RSA (Rivest Shamir Adleman)

Last modified: 2024-03-08


RSA is a public-key cryptosystem that is widely used for secure data transmission.

RSA Algorithm in Python


from Crypto.Util.number import getPrime, long_to_bytes
from math import gcd # for greatest common divisor

class RSA:
	def __init__(self):
		# p, q (large prime numbers)
		self.p = getPrime(512)
		self.q = getPrime(512)

		# calculate n (n is used for both the public key (n, e) and the private key (n, d))
		self.n = self.p * self.q

		# calculate t (totient, or called as 'phi')
		self.t = (self.p - 1) * (self.q - 1)

		# calculate e (e is one of the puclic key (n, e))
		for i in range(2, self.t):
			if gcd(i, self.t) == 1:
            self.e = i

		# calculate d (d is one of the private key(e, d))
		self.d = pow(self.e, -1, self.t)

	def encrypt(self, plaintext: str):
		# ciphertext = plaintext ** e % n
		ct = pow(int(plaintext.encode().hex(), 16), self.e, self.n)
		return long_to_bytes(ct)

	def decrypt(self, ciphertext: str):
		# plaintext = ciphertext ** d % n
		pt = pow(int(ciphertext.hex()), self.d, self.n)
		return long_to_bytes(pt)

	def sign(self, plaintext: str):
		h =
		# signed_plaintext = hash(plaintext) ** d % n
		signed_pt = pow(bytes_to_long(h.digest()), self.d, self.n)
		return signed_pt

msg = "Hello"

rsa = RSA()
enc_msg = rsa.encrypt(msg)
dec_msg = rsa.decrypt(enc_msg)

Basic Rules


p and q should be prime numbers.

n = p * q

Totient (Phi)

t = (p - 1) * (q - 1)

e (Exponentiation)

65536 is often used for the value of exponentiation (e).

e = 65537

Decryption Key

d = e ** -1 % t


# Encrypt
ciphertext = plaintext ** e % n

# Decrypt
plaintext = ciphertext ** d % n

Interesting Rules

Factoring n into two prime numbers (p, q)
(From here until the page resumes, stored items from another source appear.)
/-- QUEUE_SHARE (R24, R381): firmware sets the floors and reserves the slots; refused where the floors of all queues would
pass 160 (R382), or the reserved slots and reserve word of a core what it has (R391). -/
def execQueueShare (st : State) : Host.Outcome State Fault Refusal :=
  command st 5 (fun s =>
    if noDomain s || decide (64 ≤ mArg s 1) || decide (15 < mArg s 2) || decide (160 < mArg s 3) || decide (160 < mArg s 4) ||
      decide (15 < mArg s 5) then (1, s)
    else
      let t := s.modQueue (mArg s 0) (mArg s 1) (fun v =>
        { v with rsv := mArg s 2, df := mArg s 3, ff := mArg s 4, dmask := BitVec.ofNat 4 (mArg s 5) })
      if 160 < queueSum t (fun q => q.df) ∨ 160 < queueSum t (fun q => q.ff) ∨
        !(List.range 192).all (fun c => rsvFits s c (mArg s 0) (mArg s 1) (shareAt s c)) then (3, s)
      else (0, (List.range 192).foldl (fun t c => shareSlots (shareAt s c) (mArg s 0) (mArg s 1) t c) t))

/-- NOTICE_ANSWER (R465): resume, discard or kill. -/
def execNoticeAnswer (st : State) : Host.Outcome State Fault Refusal :=
  command st 6 (fun s =>
    if noDomain s || decide (2 < mArg s 2) then (1, s)
    else match s.host.services.find? (fun v => decide (v.dom = mArg s 0) && decide (v.seq.toNat = mArg s 1) && !v.firm) with
    | none => (3, s)
    | some v =>
      let t := { s with host.services := s.host.services.erase v }
      if mArg s 2 = 0 then (0, answerResume t v (if mArg s 3 % 2 = 1 then some (nw (mArg s 4)) else none))
      else if mArg s 2 = 1 then (0, endCrew t v.crew)
      else (0, fatalPath t v.dom .domainKill 0 4))

/-- DOMAIN_KILL (R475). -/
def execDomainKill (st : State) : Host.Outcome State Fault Refusal :=
  command st 7 (fun s => if noDomain s then (1, s) else (0, fatalPath s (mArg s 0) .domainKill 0 4))

/-- WARM_RESET (R501): the preparation of an orderly fence begins; the command completes at re-admission. -/
def execWarmReset (st : State) : Host.Outcome State Fault Refusal :=
  event (if !running st 8 || st.fab.fences.any (fun f => f.mailbox) then st
    else if 4 ≤ mArg st 0 then mboxFin st 1
    else if st.fab.fences.any (fun f => !f.fault) then mboxFin st 2
    else if (st.die (mArg st 0)).st ≠ .admitted then mboxFin st 3
    else { st with fab.fences := st.fab.fences ++ [{ die := mArg st 0, wait := decide (mArg st 1 % 2 = 1), since := st.time, mailbox := true }] })

/-- A lost line cleared (R497): it holds its home's values, and its directory entry is empty. -/
def clearLine (s : State) (l : Nat) : State :=
  let d := lineDie l
  let e := s.dirOf l
  let s := e.owners.foldl (fun s p => s.putL1 p.2 l ((s.l1 p.2 l).giveUp (wordBit p.1))) s
  let s := (invalidateSharers s l none).putDir l {}
  s.modDie d (fun v => { v with lost := smErase v.lost (l % 2 ^ 42), full := false })

/-- CLEAR_LOST (R497). -/
def execClearLost (st : State) : Host.Outcome State Fault Refusal :=
  command st 9 (fun s =>
    let d := mArg s 0
    let n := mArg2 s 1 / 64
    if 4 ≤ d ∨ s.usable ≤ mArg2 s 1 then (1, s)
    else if (s.die d).st ≠ .admitted then (3, s)
    else if (smFind (s.die d).lost n).isNone then (0, s)
    else (0, clearLine s (lineOf (devAddr d (64 * n)))))

/-- MAILBOX_COMPLETE (R511): a translation flush ends first (R209). -/
def execMailboxComplete (st : State) : Host.Outcome State Fault Refusal :=
  event (match st.host.mbox.fin with
    | none => st
    | some r =>
      if !st.host.mbox.busy then st
      else match flushStep st with
        | some t => t
        | none => signal { st with host.mbox := { st.host.mbox with busy := false, result := r, fin := none, flush := none } } 63)

/-- HOST_DOWN (R461): the PCIe link is lost. -/
def execHostDown (st : State) : Host.Outcome State Fault Refusal := event (killAll st .hostDown 0 4)

end Sys2Proof.Machine
end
We can calculate prime numbers (p and q) by factoring n (n = p * q).
To do that, we can use online tools such as factordb, or create a Python script as below.

from sympy import factorint

n = 510143758735509025530880200653196460532653147

factors = factorint(n)
print(f"factors: {factors}")
# factors: {25889363174021185185929: 1, 19704762736204164635843: 1}

Phi is n - 1 if n is prime

If n is prime, totient (phi) will be n - 1.

t = n - 1

Calculate Totient from Many Factors

If there are many factors of n, we can multiply each (factor - 1) to calculate totient.
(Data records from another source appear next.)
/-- Table 16-7, R209, R364, R366, R381, R465, R475, R497, R501, R511, R513: the mailbox commands: the result of each, and its effect. The model's choices here: notes/assumptions/81, 124, 125, 126, 127, 150, 151, 179. -/
def Obligations.MailboxCommands : Prop :=
  ∀ (s : State), let d := mArg s 0
    let q := mArg s 1
    let ends := fun (i : Instr) (r : BitVec 8) (p : State → Prop) => ∃ t, exec i s = .next t ∧ t.host.mbox.fin = some r ∧
      t.host.mbox.busy = s.host.mbox.busy ∧ p t
    let same := fun (t : State) => t.mem = s.mem ∧ t.work = s.work ∧ t.sched = s.sched
    (running s 1 = true → (8 ≤ d ∨ settingsBad s = true → ends .domainSet 1 same) ∧
      (d < 8 → settingsBad s = false → (s.domain d).set_.ctxUse ≠ [] → ends .domainSet 3 same) ∧
      (d < 8 → settingsBad s = false → (s.domain d).set_.ctxUse = [] → ends .domainSet 0 (fun t =>
        t.domain d = settings s (s.domain d) ∧ (∀ e, e ≠ d → t.domain e = s.domain e) ∧
        (setVal s 31 ≠ 0 → (t.ring d).k = BitVec.ofNat 8 (setVal s 31) ∧ (t.ring d).base = BitVec.ofNat 64 (setVal s 30))))) ∧
    (running s 2 = true → (8 ≤ d → ends .xlFlush 1 same) ∧ (d < 8 → ends .xlFlush 0 (fun t => same t ∧
      t.host.mbox.flush.isSome = true ∧ ∀ p ∈ t.coh.tlb1, p.2.dom ≠ d))) ∧
    (running s 3 = true → (8 ≤ d ∨ 64 ≤ q → ends .queueSet 1 same) ∧
      (d < 8 → q < 64 → mArg s 2 % 2 = 1 → 6 ≤ mArg s 5 → mArg s 5 ≤ 16 → ends .queueSet 0 (fun t => t.queue d q =
        { s.queue d q with enabled := true, priv := decide (mArg s 2 / 2 % 2 = 1), k := mArg s 5,
                           ring := BitVec.ofNat 64 (mArg2 s 3), head := 0, tail := 0, stop := false, cause := 0 })) ∧
      (d < 8 → q < 64 → mArg s 2 % 2 = 1 → (mArg s 5 < 6 ∨ 16 < mArg s 5) → ends .queueSet 1 same) ∧
      (d < 8 → q < 64 → mArg s 2 % 2 = 0 → ends .queueSet 0 (fun t =>
        t.queue d q = { s.queue d q with enabled := false }))) ∧
    (running s 4 = true → (8 ≤ d ∨ 64 ≤ q → ends .queueRestart 1 same) ∧
      (d < 8 → q < 64 → (s.queue d q).enabled = false → ends .queueRestart 3 same) ∧
      (d < 8 → q < 64 → (s.queue d q).enabled = true → ends .queueRestart 0 (fun t =>
        t.queue d q = { s.queue d q with stop := false }))) ∧
    (running s 5 = true → (8 ≤ d ∨ 64 ≤ q ∨ 15 < mArg s 2 ∨ 160 < mArg s 3 ∨ 160 < mArg s 4 ∨ 15 < mArg s 5 → ends .queueShare 1 same) ∧
      (d < 8 → q < 64 → mArg s 2 ≤ 15 → mArg s 3 ≤ 160 → mArg s 4 ≤ 160 → mArg s 5 ≤ 15 →
        let v := { s.queue d q with rsv := mArg s 2, df := mArg s 3, ff := mArg s 4, dmask := BitVec.ofNat 4 (mArg s 5) }
        let u := s.modQueue d q (fun _ => v)
        let over_ := queueSum u (fun v => v.df) > 160 ∨ queueSum u (fun v => v.ff) > 160 ∨
          ∃ c, c < 192 ∧ rsvFits s c d q (shareAt s c) = false
        (over_ → ends .queueShare 3 same) ∧ (¬ over_ → ends .queueShare 0 (fun t => t.queue d q = v ∧ t.mem = s.mem ∧ t.work = s.work ∧
          (∀ c, c < 192 → (rsvSlots t c d q).length = shareAt s c) ∧
          ∀ c k, c < 192 → k < 16 → 3 ≤ (s.slotWord c k).toNat / 2 ^ 30 → slotRsv (s.slotWord c k) d q = false →
            t.slotWord c k = s.slotWord c k)))) ∧
    (running s 6 = true → (8 ≤ d ∨ 2 < mArg s 2 → ends .noticeAnswer 1 same) ∧
      (d < 8 → mArg s 2 ≤ 2 → (∀ v ∈ s.host.services, v.dom = d → v.seq.toNat = q → v.firm = true) →
        ends .noticeAnswer 3 same) ∧
      (∀ v, d < 8 → s.host.services.find? (fun v => decide (v.dom = d) && decide (v.seq.toNat = q) && !v.firm) = some v →
        let u := { s with host.services := s.host.services.erase v }
        (∀ w a, mArg s 2 = 0 → s.crew v.crew = some w → savedAt s v.crew = some a → ends .noticeAnswer 0 (fun t =>
          (∃ w', t.crew v.crew = some w' ∧ w'.place = .waiting (dieOf a)) ∧ t.host.services = u.host.services)) ∧
        (∀ w, mArg s 2 = 1 → s.crew v.crew = some w → ends .noticeAnswer 0 (fun t =>
          (∃ w', t.crew v.crew = some w' ∧ w'.place = .ended w.core?) ∧ t.host.services = u.host.services)) ∧
        (mArg s 2 = 2 → ends .noticeAnswer 0 (fun t => ∀ c w, t.crew c = some w → w.dom ≠ d)))) ∧
    (running s 7 = true → (8 ≤ d → ends .domainKill 1 same) ∧ (d < 8 → ends .domainKill 0 (fun t =>
      ∀ c w, t.crew c = some w → w.dom ≠ d))) ∧
    (running s 8 = true → (∀ f ∈ s.fab.fences, f.mailbox = false) → (4 ≤ d → ends .warmReset 1 same) ∧
      (d < 4 → (∃ f ∈ s.fab.fences, f.fault = false) → ends .warmReset 2 same) ∧
      (d < 4 → (∀ f ∈ s.fab.fences, f.fault = true) → (s.die d).st ≠ .admitted → ends .warmReset 3 same) ∧
      (d < 4 → (∀ f ∈ s.fab.fences, f.fault = true) → (s.die d).st = .admitted → exec .warmReset s = .next { s with
        fab.fences := s.fab.fences ++ [{ die := d, wait := decide (mArg s 1 % 2 = 1), since := s.time, mailbox := true }] })) ∧
    (running s 9 = true → let a := mArg2 s 1
      (4 ≤ d ∨ s.usable ≤ a → ends .clearLost 1 same) ∧
      (d < 4 → a < s.usable → (s.die d).st ≠ .admitted → ends .clearLost 3 same) ∧
      (d < 4 → a < s.usable → (s.die d).st = .admitted → ends .clearLost 0 (fun t =>
        smFind (t.die d).lost (a / 64) = none ∧ t.mem = s.mem ∧
        ∀ n, n ≠ a / 64 → smFind (t.die d).lost n = smFind (s.die d).lost n))) ∧
    (running s 10 = true → (s.mgmt.power ≠ .recovery → ends .imageLoad 3 same) ∧
      (s.mgmt.power = .recovery → s.op 0 = 0 → ends .imageLoad 1 same) ∧
      (s.mgmt.power = .recovery → s.op 0 ≠ 0 → ends .imageLoad 0 (fun t => t.mgmt.power = .d0 ∧ t.work = State.reset.work ∧
        ∀ b, getByte t.mem b = if isHost b then getByte s.mem b else 0)))

/-- R508 to R510: the host's accesses: a BAR0 register takes what is written to it, BAR2 reads and writes memory at the point of
coherence, is dropped or unsupported through an entry that is off, and stops on an address that does not exist. The model's choices here: notes/assumptions/128, 129, 130, 162, 176, 177. -/
def Obligations.HostAccesses : Prop :=
  (∀ (s : State), s.mgmt.power = .d0 → let o := s.op 0
    let w := BitVec.ofNat 32 (s.op 1)
    let next := fun (p : State → Prop) => ∃ t, exec .registerWrite s = .next t ∧ t.mem = s.mem ∧ p t
    (o = 0x1000 → s.host.mbox.busy = false → 
      let r : Option (BitVec 8) := if 1 ≤ w.toNat ∧ w.toNat ≤ 10 then none else some 1
      next (fun t => t.host.mbox = { s.host.mbox with cmd := w, busy := true, fin := r })) ∧
    (o = 2 ^ 20 → 8 ≤ w.toNat → w.toNat ≤ 16 → exec .registerWrite s = .next { s with host.bar2 := 20 + w.toNat }) ∧
    (o = 2 ^ 20 + 4 → exec .registerWrite s = .next { s with host.aer := s.host.aer &&& ~~~w }) ∧
    (o = 0x1000 → s.host.mbox.busy = true → next (fun t => t = s)) ∧
    (∀ k, k < 6 → o = 0x1004 + 4 * k → next (fun t => t.host.mbox = { s.host.mbox with args := putAt s.host.mbox.args k w })) ∧
    (∀ d, d < 8 → (o = 0x2000 + 32 * d → next (fun t => t.ring d = { s.ring d with base := hiW (s.ring d).base ++ w })) ∧
      (o = 0x2004 + 32 * d → next (fun t => t.ring d = { s.ring d with base := w ++ loW (s.ring d).base })) ∧
      (o = 0x2008 + 32 * d → next (fun t => t.ring d = { s.ring d with k := w.extractLsb' 0 8 })) ∧
      (o = 0x200C + 32 * d → next (fun t => t.ring d = { s.ring d with head := w }))) ∧
    (∀ d q, d < 8 → q < 64 → o = 0x10000 + 1024 * d + 16 * q → let v := s.queue d q
      (v.enabled = false → next (fun t => t = s)) ∧
      (v.enabled = true → (w - v.head).toNat ≤ 2 ^ v.k → (v.tail - v.head).toNat ≤ (w - v.head).toNat →
        next (fun t => t.queue d q = { v with tail := w }))) ∧
    (∀ k, k < 64 → (o = 0x30000 + 8 * k → next (fun t => smGet 0 t.host.aper k = hiW (smGet 0 s.host.aper k) ++ w)) ∧
      (o = 0x30004 + 8 * k → next (fun t => smGet 0 t.host.aper k = w ++ loW (smGet 0 s.host.aper k)))) ∧
    (∀ k, k < 256 → o = 0x40000 + 4 * k → next (fun t => t.msix k = w ∧
      (k % 4 = 3 → w.getLsbD 0 = false → s.host.pending.getLsbD (k / 4) = true → t.host.sent = k / 4 :: s.host.sent ∧
        t.host.pending.getLsbD (k / 4) = false)))) ∧
  (∀ (s : State), s.mgmt.power = .recovery → s.op 0 = 0x1000 → s.host.mbox.busy = false → 1 ≤ s.op 1 → s.op 1 < 10 →
    exec .registerWrite s = .next { s with host.mbox := { s.host.mbox with cmd := BitVec.ofNat 32 (s.op 1), busy := true, fin := some 3 } }) ∧
  (∀ (s : State), let o := s.op 0
    let e := smGet 0 s.host.aper (o / 2 ^ 30)
    let off := e.toNat / 2 ^ 30 % 2 ^ 18 * 2 ^ 30 + o % 2 ^ 30 / 4 * 4
    let die := e.toNat / 2 ^ 48 % 8
    let a := devAddr die off
    let ok := s.mgmt.power = .d0 ∧ e.getLsbD 63 = true ∧ o < 2 ^ s.host.bar2 ∧ die < 4 ∧ off + 4 ≤ s.usable
    let ended := fun (r : ReadEnd) (bit : Nat) => { s with host.aer := s.host.aer ||| BitVec.ofNat 32 (2 ^ bit), host.lastRead := some r }
    (s.mgmt.power ≠ .d0 ∨ e.getLsbD 63 = false ∨ 2 ^ s.host.bar2 ≤ o → exec .bar2Write s = .next s ∧
      exec .bar2Read s = .next (ended .unsupported 20)) ∧
    (s.mgmt.power = .d0 → e.getLsbD 63 = true → o < 2 ^ s.host.bar2 → (4 ≤ die ∨ s.usable < off + 4) →
      exec .bar2Write s = .fault .absentAddress ∧ exec .bar2Read s = .fault .absentAddress) ∧
    (ok → homeFail s (lineOf a) = none → lineBusy s (lineOf a) = false → (s.dirOf (lineOf a)).owners = [] →
      (∃ t, exec .bar2Write s = .next t ∧ (∀ j, j < 4 → getByte t.mem (a + j) =
          if (BitVec.ofNat 4 (s.op 2)).getLsbD j then byteAt (BitVec.ofNat 32 (s.op 1)) j else getByte s.mem (a + j)) ∧
        ∀ b, b < a ∨ a + 4 ≤ b → getByte t.mem b = getByte s.mem b) ∧
      (isPoison s.poison a = false →
        exec .bar2Read s = .next { s with host.lastRead := some (.value (getWord s.mem a)) })) ∧
    (ok → (∃ c, homeFail s (lineOf a) = some c) → (∃ t, exec .bar2Write s = .next t ∧ t.mem = s.mem) ∧
      exec .bar2Read s = .next (ended .abort 15)))

/-- R512, R513, R515 to R517: boot and the power states, the sideband, limits, telemetry and the throttle. The model's choices here: notes/assumptions/13, 14, 132, 133, 134, 135, 136, 178, 180. -/
def Obligations.PowerAndManagement : Prop :=
  ∀ (s : State), let host := fun (t : State) => ∀ b, getByte t.mem b = if isHost b then getByte s.mem b else 0
    let l := s.mgmt.lim
    (∃ t, exec .coldReset s = .next t ∧ host t ∧ t.work = State.reset.work ∧ t.sched = State.reset.sched ∧
      (t.mgmt.power = if s.mgmt.flash.getD 0 false || s.mgmt.flash.getD 1 false then .d0 else .recovery) ∧
      (l.is4P = true → s.mgmt.flash.getD 0 false = true → t.mgmt.lim.limit = (match s.mgmt.boards.getD 0 none with
        | some p => if boardOk p then p.1 else 600
        | none => 600))) ∧
    (∃ t, exec .d3cold s = .next t ∧ host t ∧ t.mgmt.power = .d3cold ∧ t.work = State.reset.work) ∧
    (s.op 0 = 0 → s.mgmt.power = .d0 → ∃ t, exec .d3hot s = .next t ∧ t.mgmt.power = .d3hot ∧
      ∀ c w, t.crew c = some w → w.dom < 8 → w.core? = none) ∧
    (s.op 0 ≠ 0 → s.mgmt.power = .d3hot → exec .d3hot s = .next { s with mgmt.power := .d0 }) ∧
    (s.op 0 < 128 → s.mgmt.i3c = none → exec .entdaa s = .next { s with mgmt.i3c := some (s.op 0) }) ∧
    (∀ o, s.mgmt.i3c.isSome = true → o < 0x1000 ∨ (0x3000 ≤ o ∧ o < 0x4000) ∨ (0x20000 ≤ o ∧ o < 0x20140) →
      i3cRead s o = some (bar0Read s o)) ∧
    (300 ≤ s.op 0 → s.op 0 ≤ 1500 → exec .powerLimit s = .next { s with mgmt.lim.limit := s.op 0 }) ∧
    (s.op 0 < 300 ∨ 1500 < s.op 0 → exec .powerLimit s = .next s) ∧
    (l.is4P = true → exec .boardInputPower s = .next { s with mgmt.lim.boardPower := some (s.op 0, s.time) }) ∧
    (∀ w u, l.is4P = true → l.boardPower = some (w, u) → 10000000 ≤ s.time - u → ∃ t, exec .boardInputAbsent s = .next t ∧
      t.mgmt.lim.boardPower = none ∧ t.mgmt.throttle.getLsbD 2 = false ∧ t.work = s.work ∧ t.mem = s.mem) ∧
    (∃ t, exec .telemetryRefresh s = .next t ∧ t.work = s.work ∧ t.mem = s.mem ∧
      (∀ k, k < 12 → smGet 0 t.mgmt.tele k = BitVec.ofNat 32 (s.op k)) ∧
      smGet 0 t.mgmt.tele 12 = (if s.mgmt.stopped then 0 else BitVec.ofNat 32 s.mgmt.clock) ∧ smGet 0 t.mgmt.tele 16 = s.mgmt.throttle.zeroExtend 32) ∧
    (∃ t, exec .powerThrottle s = .next t ∧ t.work = s.work ∧ t.mem = s.mem ∧
      t.mgmt.throttle.getLsbD 0 = decide (l.limit < s.op 0) ∧ t.mgmt.throttle.getLsbD 1 = decide (95 < s.op 1) ∧
      (l.is4P = false → t.mgmt.throttle.getLsbD 2 = decide (1650 < s.op 2)) ∧
      (∀ w u, l.is4P = true → l.boardPower = some (w, u) → t.mgmt.throttle.getLsbD 2 =
        (decide (s.time - u < 10000000) && decide (l.limit * l.defBoard < w * l.defLimit))) ∧
      (50 < s.mgmt.clock → t.mgmt.throttle ≠ 0 → t.mgmt.clock = s.mgmt.clock - 50) ∧
      (t.mgmt.throttle = 0 → t.mgmt.clock = min 2300 (s.mgmt.clock + 50)))

/-! ### The whole machine -/

/-- R33, R454: what a word must pass at issue. A QINIT of a pool that names a queue other than 0 takes
ILL_FIELD; a register, barrier or queue number beyond the crew's takes ILL_REG, a privileged word outside privileged mode PRIV, ERET outside handler mode PRIV, a segment and policy that do not go together
ILL_SEGPOL; nothing of the word's effect is made. Handler mode is privileged. The model's choices here: notes/assumptions/25. -/
def Obligations.IssueChecks : Prop :=
  (∀ (s : State) (x : Cx) (i : Instr), s.cx = some x → encode i ≠ none →
    let traps := fun (c : Cause) =>
      exec i s = .next (raiseTrap s x { cause := c, lanes := x.all, detail := x.cur.word })
    (fieldBad x i = true → traps .illField) ∧ (fieldBad x i = false →
    (regBad x.crew i = true → traps .illReg) ∧
    (regBad x.crew i = false → x.prv = false → Instr.privileged i = true → traps .priv) ∧
    (regBad x.crew i = false → x.hnd = false → i = .eret → traps .priv) ∧
    (regBad x.crew i = false → privBad x i = false → Instr.segpol i = true → traps .illSegpol))) ∧
  (∀ (x : Cx), x.hnd = true → x.prv = true) ∧
  (∀ (c : Bool) (g : Fin 8) (a b : Fin 64) (k : Fin 32) (n : Fin 1024), Instr.privileged (.segld c g a) = true ∧
    Instr.privileged (.scopew c a k) = true ∧ Instr.privileged (.ctxsv c a) = true ∧ Instr.privileged (.ctxld c a) = true ∧
    Instr.privileged .eret = true ∧ Instr.privileged (.iadd c a b a 0) = false ∧
    (16 ≤ n.val → n.val ≤ 17 → Instr.privileged (.mtsr c a n) = srPriv n)) ∧
  (∀ (s : State) (i : Instr), s.cx = none → encode i ≠ none → exec i s = .next s)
factors = [factor1, factor2, factor3, factor4]

t = 1
for factor in factors:
    t *= (factor-1)

print(f"totient: {t}")

Using CLI


openssl pkeyutl -decrypt -in ciphertext -inkey private-key.pem


openssl pkeyutl -encrypt -in plain.txt -inkey public-key.pem -pubin

Generate a Keypair

To generate a private key,

# genrsa: Generate an RSA private key
openssl genrsa -out private-key.pem 2048

To generate a public key,

openssl rsa -in private-key.pem -pubout -out public-key.pem

Get the Prime Number

openssl rsa -in private-key.pem -text -noout

Diffie-Hellman Exchange

openssl dhparam -out dhparams.pem 2048